In 1988, Kim Ji-il began thinking he really did not want to return to
North Korea. “But I didn’t think of defecting to South Korea until the moment of my defection,” he told me. “If it were only a matter of ideological changes, everyone in North Korea should defect.” For anyone who might actually go so far as to defect, “there’s always a plus alpha. My plus alpha was my wife and my daughter. I had met my wife, a Soviet citizen, on campus. She was willing to go with me anywhere in the world. North Korea would have been no problem for her. But North Korean society would not have accepted her. An international marriage would be unthinkable there. It was a secret marriage. My daughter was born in 1989 and I didn’t tell my government.” I wondered: How could he have kept his marriage secret? “That shows how much freer we were in the USSR than in North Korea,” Kim replied.

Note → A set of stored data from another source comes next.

-- ==== Sys2Proof/Laws/State.lean ====
section
/-! SUPPORT. One lemma per field per update of the state, each true by computation, and the reads of a word, a channel, a pin and an
input across an update of another part. The proofs are written as a chain so that simp uses the lemmas as rewriting steps and the
kernel never compares two whole states. -/

namespace Sys2Proof.Machine

@[simp] theorem State.wr_pending (s : State) (r : Rg) (i : Nat) (w : Word) : (s.wr r i w).pending = s.pending := .trans (.refl _) rfl
@[simp] theorem State.wr_chans (s : State) (r : Rg) (i : Nat) (w : Word) : (s.wr r i w).chans = s.chans := .trans (.refl _) rfl
@[simp] theorem State.wr_outs (s : State) (r : Rg) (i : Nat) (w : Word) : (s.wr r i w).outs = s.outs := .trans (.refl _) rfl
@[simp] theorem State.wr_pps (s : State) (r : Rg) (i : Nat) (w : Word) : (s.wr r i w).pps = s.pps := .trans (.refl _) rfl
@[simp] theorem State.wr_refs (s : State) (r : Rg) (i : Nat) (w : Word) : (s.wr r i w).refs = s.refs := .trans (.refl _) rfl
@[simp] theorem State.wr_msyn (s : State) (r : Rg) (i : Nat) (w : Word) : (s.wr r i w).msyn = s.msyn := .trans (.refl _) rfl
@[simp] theorem State.wr_posts (s : State) (r : Rg) (i : Nat) (w : Word) : (s.wr r i w).posts = s.posts := .trans (.refl _) rfl
@[simp] theorem State.wr_dmem (s : State) (r : Rg) (i : Nat) (w : Word) : (s.wr r i w).dmem = s.dmem := .trans (.refl _) rfl
@[simp] theorem State.wr_twl (s : State) (r : Rg) (i : Nat) (w : Word) : (s.wr r i w).twl = s.twl := .trans (.refl _) rfl
@[simp] theorem State.wr_intake (s : State) (r : Rg) (i : Nat) (w : Word) : (s.wr r i w).intake = s.intake := .trans (.refl _) rfl
@[simp] theorem State.wr_pair (s : State) (r : Rg) (i : Nat) (w : Word) : (s.wr r i w).pair = s.pair := .trans (.refl _) rfl
@[simp] theorem State.wr_cal (s : State) (r : Rg) (i : Nat) (w : Word) : (s.wr r i w).cal = s.cal := .trans (.refl _) rfl
@[simp] theorem State.wr_rst (s : State) (r : Rg) (i : Nat) (w : Word) : (s.wr r i w).rst = s.rst := .trans (.refl _) rfl
@[simp] theorem State.wr_fuse (s : State) (r : Rg) (i : Nat) (w : Word) : (s.wr r i w).fuse = s.fuse := .trans (.refl _) rfl
@[simp] theorem State.wr_mgmt (s : State) (r : Rg) (i : Nat) (w : Word) : (s.wr r i w).mgmt = s.mgmt := .trans (.refl _) rfl
@[simp] theorem State.wr_dev (s : State) (r : Rg) (i : Nat) (w : Word) : (s.wr r i w).dev = s.dev := .trans (.refl _) rfl
@[simp] theorem State.wr_holdoff (s : State) (r : Rg) (i : Nat) (w : Word) : (s.wr r i w).holdoff = s.holdoff := .trans (.refl _) rfl
@[simp] theorem State.wr_pins (s : State) (r : Rg) (i : Nat) (w : Word) : (s.wr r i w).pins = s.pins := .trans (.refl _) rfl
@[simp] theorem State.wr_free (s : State) (r : Rg) (i : Nat) (w : Word) : (s.wr r i w).free = s.free := .trans (.refl _) rfl

@[simp] theorem State.set_pending (s : State) (f : Fld) (v i : Nat) : (s.set f v i).pending = s.pending := .trans (.refl _) rfl
@[simp] theorem State.set_chans (s : State) (f : Fld) (v i : Nat) : (s.set f v i).chans = s.chans := .trans (.refl _) rfl
@[simp] theorem State.set_outs (s : State) (f : Fld) (v i : Nat) : (s.set f v i).outs = s.outs := .trans (.refl _) rfl
@[simp] theorem State.set_pps (s : State) (f : Fld) (v i : Nat) : (s.set f v i).pps = s.pps := .trans (.refl _) rfl
@[simp] theorem State.set_refs (s : State) (f : Fld) (v i : Nat) : (s.set f v i).refs = s.refs := .trans (.refl _) rfl
@[simp] theorem State.set_msyn (s : State) (f : Fld) (v i : Nat) : (s.set f v i).msyn = s.msyn := .trans (.refl _) rfl
@[simp] theorem State.set_posts (s : State) (f : Fld) (v i : Nat) : (s.set f v i).posts = s.posts := .trans (.refl _) rfl
@[simp] theorem State.set_dmem (s : State) (f : Fld) (v i : Nat) : (s.set f v i).dmem = s.dmem := .trans (.refl _) rfl
@[simp] theorem State.set_twl (s : State) (f : Fld) (v i : Nat) : (s.set f v i).twl = s.twl := .trans (.refl _) rfl
@[simp] theorem State.set_intake (s : State) (f : Fld) (v i : Nat) : (s.set f v i).intake = s.intake := .trans (.refl _) rfl
@[simp] theorem State.set_pair (s : State) (f : Fld) (v i : Nat) : (s.set f v i).pair = s.pair := .trans (.refl _) rfl
@[simp] theorem State.set_cal (s : State) (f : Fld) (v i : Nat) : (s.set f v i).cal = s.cal := .trans (.refl _) rfl
@[simp] theorem State.set_rst (s : State) (f : Fld) (v i : Nat) : (s.set f v i).rst = s.rst := .trans (.refl _) rfl
@[simp] theorem State.set_fuse (s : State) (f : Fld) (v i : Nat) : (s.set f v i).fuse = s.fuse := .trans (.refl _) rfl
@[simp] theorem State.set_mgmt (s : State) (f : Fld) (v i : Nat) : (s.set f v i).mgmt = s.mgmt := .trans (.refl _) rfl
@[simp] theorem State.set_dev (s : State) (f : Fld) (v i : Nat) : (s.set f v i).dev = s.dev := .trans (.refl _) rfl
@[simp] theorem State.set_holdoff (s : State) (f : Fld) (v i : Nat) : (s.set f v i).holdoff = s.holdoff := .trans (.refl _) rfl
@[simp] theorem State.set_pins (s : State) (f : Fld) (v i : Nat) : (s.set f v i).pins = s.pins := .trans (.refl _) rfl
@[simp] theorem State.set_free (s : State) (f : Fld) (v i : Nat) : (s.set f v i).free = s.free := .trans (.refl _) rfl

At first Kim’s wife advised him, “Go back to North Korea. Defecting would affect your parents.” Kim was “in a dilemma,” he told me. “It was time to return to North Korea and I had to choose between my family in North Korea and my wife and daughter, whom I couldn’t take back with me. I chose the wife and child. I didn’t want my daughter to be brought up without a father.” Having made his decision, he defected by traveling to Eastern Europe and presenting himself at a South Korean embassy.
At the time of Kim’s defection, his father was in Germany making a deal with a German company. His mother back in Pyongyang worked in broadcasting as an editorial writer. A younger sister worked at Yongseong Nutrition Institute, which had a factory that packaged high-quality food for consumption by the elite. A younger brother was studying at Kim Chaek University of Technology. He told me, hopefully: “Coming to South Korea doesn’t mean I’m losing my parents. I believe they’re alive. They may have suffered, but I believe they’re alive. The trend is such that for North Korea to survive it must adapt to the free-market system as the Chinese have done. I believe North Korea will do it. That will bring openness and a lot of foreign cultural influences.”
I mentioned the plans that were brewing at the time in Washington to broadcast North Korean news to North Koreans in their own language via Radio Free Asia. “It’s a good idea,” Kim said. “I listened to Radio Free Europe and the Voice of America in Russian. They-were a success in the Soviet Union. They reported stories that weren’t in the Soviet press. My wife’s family also listened.” Among the radios owned by North Koreans, “some of the Japanese imports are short-wave. At customs they are stuck on one channel. But civilian and military high officials have short-wave radios that are not fixed to one channel.”